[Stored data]
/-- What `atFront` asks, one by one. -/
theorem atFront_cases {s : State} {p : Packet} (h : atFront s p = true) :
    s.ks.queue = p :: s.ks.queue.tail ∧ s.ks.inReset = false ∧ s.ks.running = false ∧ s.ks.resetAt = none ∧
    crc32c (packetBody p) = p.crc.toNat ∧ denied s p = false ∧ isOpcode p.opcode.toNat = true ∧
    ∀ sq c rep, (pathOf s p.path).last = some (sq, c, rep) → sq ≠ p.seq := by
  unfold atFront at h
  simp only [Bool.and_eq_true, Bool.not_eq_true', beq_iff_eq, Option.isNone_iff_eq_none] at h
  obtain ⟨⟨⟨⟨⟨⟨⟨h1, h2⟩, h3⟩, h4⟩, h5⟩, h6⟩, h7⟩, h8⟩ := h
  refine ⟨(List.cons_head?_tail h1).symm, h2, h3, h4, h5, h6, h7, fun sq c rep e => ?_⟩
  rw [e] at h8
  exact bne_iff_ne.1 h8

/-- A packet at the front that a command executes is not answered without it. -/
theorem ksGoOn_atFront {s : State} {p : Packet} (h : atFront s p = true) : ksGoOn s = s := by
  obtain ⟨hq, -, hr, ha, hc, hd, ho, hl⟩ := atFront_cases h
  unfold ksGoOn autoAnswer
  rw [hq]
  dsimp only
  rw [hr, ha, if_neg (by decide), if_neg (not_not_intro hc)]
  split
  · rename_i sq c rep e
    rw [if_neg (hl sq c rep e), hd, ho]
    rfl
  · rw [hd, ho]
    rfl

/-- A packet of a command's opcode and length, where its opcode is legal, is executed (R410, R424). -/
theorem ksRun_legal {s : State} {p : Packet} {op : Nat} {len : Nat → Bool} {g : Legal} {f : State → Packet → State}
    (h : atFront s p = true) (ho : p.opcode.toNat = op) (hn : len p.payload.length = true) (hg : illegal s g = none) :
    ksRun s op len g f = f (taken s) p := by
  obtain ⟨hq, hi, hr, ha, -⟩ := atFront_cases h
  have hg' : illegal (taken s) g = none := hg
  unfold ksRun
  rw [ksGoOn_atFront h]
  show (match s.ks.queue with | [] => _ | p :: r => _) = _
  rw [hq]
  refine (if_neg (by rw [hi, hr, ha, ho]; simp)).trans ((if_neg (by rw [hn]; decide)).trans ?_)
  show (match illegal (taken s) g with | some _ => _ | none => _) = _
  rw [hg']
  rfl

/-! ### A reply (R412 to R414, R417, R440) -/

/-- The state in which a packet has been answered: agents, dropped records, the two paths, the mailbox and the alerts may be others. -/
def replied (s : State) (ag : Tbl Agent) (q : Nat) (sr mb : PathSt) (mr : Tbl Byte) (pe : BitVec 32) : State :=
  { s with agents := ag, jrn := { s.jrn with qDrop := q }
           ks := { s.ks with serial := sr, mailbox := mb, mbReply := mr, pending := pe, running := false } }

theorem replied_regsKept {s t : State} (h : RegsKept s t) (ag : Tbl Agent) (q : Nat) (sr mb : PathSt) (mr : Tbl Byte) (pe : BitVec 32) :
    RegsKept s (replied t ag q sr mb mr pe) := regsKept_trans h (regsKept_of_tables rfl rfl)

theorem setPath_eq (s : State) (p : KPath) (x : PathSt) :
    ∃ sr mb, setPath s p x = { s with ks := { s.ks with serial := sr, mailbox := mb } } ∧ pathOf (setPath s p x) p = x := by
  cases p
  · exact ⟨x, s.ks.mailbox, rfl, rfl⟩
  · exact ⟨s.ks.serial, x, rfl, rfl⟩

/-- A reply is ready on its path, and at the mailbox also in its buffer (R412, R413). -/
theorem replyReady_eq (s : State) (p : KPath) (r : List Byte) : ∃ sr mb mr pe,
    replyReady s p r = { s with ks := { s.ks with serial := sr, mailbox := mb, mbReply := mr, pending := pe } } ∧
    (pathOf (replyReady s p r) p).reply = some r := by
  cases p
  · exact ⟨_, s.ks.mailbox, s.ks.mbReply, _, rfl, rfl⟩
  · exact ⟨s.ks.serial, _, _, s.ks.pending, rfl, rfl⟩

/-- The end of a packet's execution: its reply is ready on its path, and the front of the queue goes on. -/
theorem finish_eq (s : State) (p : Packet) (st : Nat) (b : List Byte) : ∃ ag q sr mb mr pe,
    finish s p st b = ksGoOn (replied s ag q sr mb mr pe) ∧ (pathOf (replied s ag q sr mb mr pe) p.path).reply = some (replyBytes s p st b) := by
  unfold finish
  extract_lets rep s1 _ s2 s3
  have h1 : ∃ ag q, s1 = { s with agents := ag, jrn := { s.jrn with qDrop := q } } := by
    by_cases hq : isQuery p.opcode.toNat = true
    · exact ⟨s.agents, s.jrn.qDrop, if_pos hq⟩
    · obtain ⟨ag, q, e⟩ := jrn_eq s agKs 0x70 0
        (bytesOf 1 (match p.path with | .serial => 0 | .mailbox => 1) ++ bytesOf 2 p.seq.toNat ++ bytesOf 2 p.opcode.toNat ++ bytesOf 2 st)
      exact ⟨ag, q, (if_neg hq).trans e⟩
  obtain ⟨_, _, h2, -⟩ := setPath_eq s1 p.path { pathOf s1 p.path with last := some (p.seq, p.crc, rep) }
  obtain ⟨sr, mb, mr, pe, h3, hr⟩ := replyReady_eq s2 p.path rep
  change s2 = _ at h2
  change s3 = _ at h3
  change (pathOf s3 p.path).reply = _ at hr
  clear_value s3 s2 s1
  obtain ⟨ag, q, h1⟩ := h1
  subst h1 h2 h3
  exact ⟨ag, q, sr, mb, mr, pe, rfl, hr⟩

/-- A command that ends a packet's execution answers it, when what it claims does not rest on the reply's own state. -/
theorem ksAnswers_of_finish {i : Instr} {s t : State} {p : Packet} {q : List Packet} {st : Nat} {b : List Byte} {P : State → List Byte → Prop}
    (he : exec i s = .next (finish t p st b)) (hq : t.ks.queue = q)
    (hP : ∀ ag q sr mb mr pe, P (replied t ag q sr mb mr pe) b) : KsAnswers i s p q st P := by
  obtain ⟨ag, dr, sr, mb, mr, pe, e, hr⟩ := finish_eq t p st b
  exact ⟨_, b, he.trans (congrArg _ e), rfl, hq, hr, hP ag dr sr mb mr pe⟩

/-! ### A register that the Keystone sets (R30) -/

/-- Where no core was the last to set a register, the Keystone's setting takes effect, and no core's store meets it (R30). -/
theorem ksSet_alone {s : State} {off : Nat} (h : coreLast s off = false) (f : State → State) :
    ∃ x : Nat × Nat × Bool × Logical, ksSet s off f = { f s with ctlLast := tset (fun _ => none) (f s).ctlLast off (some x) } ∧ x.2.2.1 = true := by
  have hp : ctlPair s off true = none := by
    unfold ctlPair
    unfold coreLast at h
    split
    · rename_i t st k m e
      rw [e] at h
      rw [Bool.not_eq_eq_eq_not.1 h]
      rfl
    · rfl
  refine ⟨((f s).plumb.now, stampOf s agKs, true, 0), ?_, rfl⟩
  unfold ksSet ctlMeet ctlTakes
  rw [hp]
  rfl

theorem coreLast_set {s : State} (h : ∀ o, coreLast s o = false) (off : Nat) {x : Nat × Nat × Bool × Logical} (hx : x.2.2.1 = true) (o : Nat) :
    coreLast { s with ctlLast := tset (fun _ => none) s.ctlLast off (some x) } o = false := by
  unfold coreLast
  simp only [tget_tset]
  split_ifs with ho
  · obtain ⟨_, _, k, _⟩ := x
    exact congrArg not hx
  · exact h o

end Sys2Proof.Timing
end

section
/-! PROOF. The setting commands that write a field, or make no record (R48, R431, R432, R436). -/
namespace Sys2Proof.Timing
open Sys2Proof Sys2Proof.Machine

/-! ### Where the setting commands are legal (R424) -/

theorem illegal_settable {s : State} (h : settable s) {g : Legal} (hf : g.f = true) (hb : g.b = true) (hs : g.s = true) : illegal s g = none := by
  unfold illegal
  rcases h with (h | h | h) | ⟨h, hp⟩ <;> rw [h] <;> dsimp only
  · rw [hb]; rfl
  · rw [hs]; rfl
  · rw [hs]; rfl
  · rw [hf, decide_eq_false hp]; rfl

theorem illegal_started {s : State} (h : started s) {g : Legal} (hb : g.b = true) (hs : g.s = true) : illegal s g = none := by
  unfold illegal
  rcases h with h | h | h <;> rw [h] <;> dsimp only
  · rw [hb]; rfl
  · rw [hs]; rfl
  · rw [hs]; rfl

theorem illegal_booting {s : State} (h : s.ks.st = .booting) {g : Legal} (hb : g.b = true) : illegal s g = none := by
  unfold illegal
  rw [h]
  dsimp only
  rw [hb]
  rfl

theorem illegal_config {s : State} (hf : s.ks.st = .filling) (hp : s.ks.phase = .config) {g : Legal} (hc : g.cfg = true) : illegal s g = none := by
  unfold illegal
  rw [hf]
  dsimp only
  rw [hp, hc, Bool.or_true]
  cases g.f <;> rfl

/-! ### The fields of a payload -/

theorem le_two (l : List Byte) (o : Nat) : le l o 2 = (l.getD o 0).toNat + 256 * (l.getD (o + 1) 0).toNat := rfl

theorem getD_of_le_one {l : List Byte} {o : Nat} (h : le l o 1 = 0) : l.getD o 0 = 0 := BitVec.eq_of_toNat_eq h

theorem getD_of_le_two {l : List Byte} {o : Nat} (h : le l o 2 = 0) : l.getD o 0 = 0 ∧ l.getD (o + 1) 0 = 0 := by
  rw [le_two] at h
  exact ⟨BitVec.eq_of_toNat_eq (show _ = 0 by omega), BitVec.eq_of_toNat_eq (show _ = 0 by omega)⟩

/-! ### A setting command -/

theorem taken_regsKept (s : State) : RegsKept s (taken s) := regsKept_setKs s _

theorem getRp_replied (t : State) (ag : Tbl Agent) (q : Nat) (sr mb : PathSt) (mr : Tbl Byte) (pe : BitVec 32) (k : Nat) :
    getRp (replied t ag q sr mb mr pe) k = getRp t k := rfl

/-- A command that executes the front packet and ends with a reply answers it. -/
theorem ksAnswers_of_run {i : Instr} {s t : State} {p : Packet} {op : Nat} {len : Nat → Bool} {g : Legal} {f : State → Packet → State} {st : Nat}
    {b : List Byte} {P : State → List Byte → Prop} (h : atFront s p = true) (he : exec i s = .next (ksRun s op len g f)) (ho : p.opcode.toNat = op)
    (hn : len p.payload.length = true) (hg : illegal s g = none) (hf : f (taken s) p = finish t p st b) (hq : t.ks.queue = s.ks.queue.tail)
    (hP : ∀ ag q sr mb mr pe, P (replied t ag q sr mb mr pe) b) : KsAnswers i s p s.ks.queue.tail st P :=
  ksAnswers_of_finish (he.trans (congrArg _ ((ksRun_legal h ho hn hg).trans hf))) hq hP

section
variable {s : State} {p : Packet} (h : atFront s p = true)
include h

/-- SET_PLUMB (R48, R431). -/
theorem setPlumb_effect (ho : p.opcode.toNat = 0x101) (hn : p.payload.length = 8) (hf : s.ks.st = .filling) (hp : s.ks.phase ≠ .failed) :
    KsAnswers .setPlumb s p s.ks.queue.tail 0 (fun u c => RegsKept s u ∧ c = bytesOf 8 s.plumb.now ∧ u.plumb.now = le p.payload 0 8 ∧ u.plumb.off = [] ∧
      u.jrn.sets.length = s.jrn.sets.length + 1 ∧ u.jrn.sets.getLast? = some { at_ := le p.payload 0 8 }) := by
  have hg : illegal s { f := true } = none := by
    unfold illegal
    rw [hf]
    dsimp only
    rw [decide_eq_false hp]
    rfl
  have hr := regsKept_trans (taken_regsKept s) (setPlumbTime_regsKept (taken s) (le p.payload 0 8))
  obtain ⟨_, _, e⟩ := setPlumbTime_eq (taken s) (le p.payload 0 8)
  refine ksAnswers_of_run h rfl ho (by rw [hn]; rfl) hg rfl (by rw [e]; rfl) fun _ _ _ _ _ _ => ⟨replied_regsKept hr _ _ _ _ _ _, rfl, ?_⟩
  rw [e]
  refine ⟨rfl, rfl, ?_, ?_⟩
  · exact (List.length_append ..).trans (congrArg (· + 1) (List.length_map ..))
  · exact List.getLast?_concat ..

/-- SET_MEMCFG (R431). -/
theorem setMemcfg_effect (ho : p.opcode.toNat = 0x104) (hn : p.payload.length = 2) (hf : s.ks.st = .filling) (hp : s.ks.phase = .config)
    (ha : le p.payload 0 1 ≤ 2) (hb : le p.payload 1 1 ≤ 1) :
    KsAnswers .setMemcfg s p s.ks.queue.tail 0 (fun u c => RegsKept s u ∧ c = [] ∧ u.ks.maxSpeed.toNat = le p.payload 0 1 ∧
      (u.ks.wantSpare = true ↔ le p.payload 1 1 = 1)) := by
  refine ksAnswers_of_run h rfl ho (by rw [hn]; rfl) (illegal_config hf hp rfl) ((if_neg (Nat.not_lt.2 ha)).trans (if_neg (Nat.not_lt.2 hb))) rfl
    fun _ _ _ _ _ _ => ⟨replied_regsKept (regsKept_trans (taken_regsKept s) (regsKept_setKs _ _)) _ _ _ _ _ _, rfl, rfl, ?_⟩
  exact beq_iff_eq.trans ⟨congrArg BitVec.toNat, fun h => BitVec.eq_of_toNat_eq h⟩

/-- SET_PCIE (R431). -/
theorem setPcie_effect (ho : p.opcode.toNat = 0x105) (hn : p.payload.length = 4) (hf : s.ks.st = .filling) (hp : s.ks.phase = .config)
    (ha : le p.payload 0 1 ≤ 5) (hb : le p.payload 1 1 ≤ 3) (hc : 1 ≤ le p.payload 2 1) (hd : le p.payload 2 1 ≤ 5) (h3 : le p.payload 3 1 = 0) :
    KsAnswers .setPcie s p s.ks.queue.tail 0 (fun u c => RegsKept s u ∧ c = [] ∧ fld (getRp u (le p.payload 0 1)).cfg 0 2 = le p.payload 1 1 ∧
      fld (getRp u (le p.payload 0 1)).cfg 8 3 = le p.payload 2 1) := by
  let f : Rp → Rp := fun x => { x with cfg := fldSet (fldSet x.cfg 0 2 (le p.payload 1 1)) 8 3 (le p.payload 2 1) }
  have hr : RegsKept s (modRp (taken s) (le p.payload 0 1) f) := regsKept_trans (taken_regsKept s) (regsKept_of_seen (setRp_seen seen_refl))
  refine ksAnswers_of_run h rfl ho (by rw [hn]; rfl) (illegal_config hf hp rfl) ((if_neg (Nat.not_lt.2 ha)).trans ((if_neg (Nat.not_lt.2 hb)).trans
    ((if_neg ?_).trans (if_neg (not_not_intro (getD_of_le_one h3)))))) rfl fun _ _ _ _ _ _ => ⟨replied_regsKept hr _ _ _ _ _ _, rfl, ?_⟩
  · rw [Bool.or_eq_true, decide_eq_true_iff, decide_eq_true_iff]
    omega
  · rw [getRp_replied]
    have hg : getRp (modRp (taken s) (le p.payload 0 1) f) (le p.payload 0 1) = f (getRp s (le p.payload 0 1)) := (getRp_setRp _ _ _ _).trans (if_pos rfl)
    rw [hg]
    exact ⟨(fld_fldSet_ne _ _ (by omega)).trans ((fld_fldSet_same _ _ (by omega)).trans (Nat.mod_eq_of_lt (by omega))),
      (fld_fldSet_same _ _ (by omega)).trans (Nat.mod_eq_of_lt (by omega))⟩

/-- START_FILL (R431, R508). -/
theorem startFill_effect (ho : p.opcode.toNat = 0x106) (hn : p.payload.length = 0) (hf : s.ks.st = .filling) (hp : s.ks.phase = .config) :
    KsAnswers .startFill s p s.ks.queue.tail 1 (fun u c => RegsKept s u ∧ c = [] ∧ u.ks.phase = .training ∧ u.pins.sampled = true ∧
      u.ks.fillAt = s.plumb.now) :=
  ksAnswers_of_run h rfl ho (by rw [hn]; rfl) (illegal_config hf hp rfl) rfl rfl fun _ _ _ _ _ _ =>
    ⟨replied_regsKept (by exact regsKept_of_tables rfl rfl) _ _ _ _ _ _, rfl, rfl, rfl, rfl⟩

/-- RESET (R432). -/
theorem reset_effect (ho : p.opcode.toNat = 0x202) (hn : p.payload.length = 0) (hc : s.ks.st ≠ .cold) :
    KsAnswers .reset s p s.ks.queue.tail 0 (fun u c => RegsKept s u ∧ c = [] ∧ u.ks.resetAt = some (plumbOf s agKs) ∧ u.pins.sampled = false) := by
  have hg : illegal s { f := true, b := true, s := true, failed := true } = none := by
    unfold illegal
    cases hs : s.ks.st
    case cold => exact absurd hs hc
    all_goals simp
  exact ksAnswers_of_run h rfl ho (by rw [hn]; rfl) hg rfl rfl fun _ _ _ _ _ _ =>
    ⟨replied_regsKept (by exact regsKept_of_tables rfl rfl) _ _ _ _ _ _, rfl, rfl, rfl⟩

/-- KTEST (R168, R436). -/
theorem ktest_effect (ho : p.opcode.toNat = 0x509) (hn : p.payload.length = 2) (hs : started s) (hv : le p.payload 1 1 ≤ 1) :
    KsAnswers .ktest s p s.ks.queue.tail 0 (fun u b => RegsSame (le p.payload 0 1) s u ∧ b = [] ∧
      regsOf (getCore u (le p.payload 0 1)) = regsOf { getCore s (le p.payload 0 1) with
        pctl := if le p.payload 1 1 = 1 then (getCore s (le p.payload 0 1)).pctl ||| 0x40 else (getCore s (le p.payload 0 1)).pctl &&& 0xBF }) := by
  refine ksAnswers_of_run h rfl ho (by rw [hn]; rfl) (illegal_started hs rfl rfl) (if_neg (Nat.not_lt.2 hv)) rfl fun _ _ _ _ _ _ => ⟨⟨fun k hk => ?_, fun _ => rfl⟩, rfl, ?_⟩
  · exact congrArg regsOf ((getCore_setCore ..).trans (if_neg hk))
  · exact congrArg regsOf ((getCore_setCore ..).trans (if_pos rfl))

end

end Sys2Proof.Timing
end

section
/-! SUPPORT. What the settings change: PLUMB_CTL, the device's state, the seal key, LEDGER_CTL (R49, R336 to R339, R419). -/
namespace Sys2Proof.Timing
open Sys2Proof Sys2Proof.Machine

Exercise aim
All lines in the records above that contain "filling" are to be reported.

Result of the exercise
theorem illegal_config {s : State} (hf : s.ks.st = .filling) (hp : s.ks.phase = .config) {g : Legal} (hc : g.cfg = true) : illegal s g = none := by
theorem setPlumb_effect (ho : p.opcode.toNat = 0x101) (hn : p.payload.length = 8) (hf : s.ks.st = .filling) (hp : s.ks.phase ≠ .failed) :
theorem setMemcfg_effect (ho : p.opcode.toNat = 0x104) (hn : p.payload.length = 2) (hf : s.ks.st = .filling) (hp : s.ks.phase = .config)
theorem setPcie_effect (ho : p.opcode.toNat = 0x105) (hn : p.payload.length = 4) (hf : s.ks.st = .filling) (hp : s.ks.phase = .config)
theorem startFill_effect (ho : p.opcode.toNat = 0x106) (hn : p.payload.length = 0) (hf : s.ks.st = .filling) (hp : s.ks.phase = .config) :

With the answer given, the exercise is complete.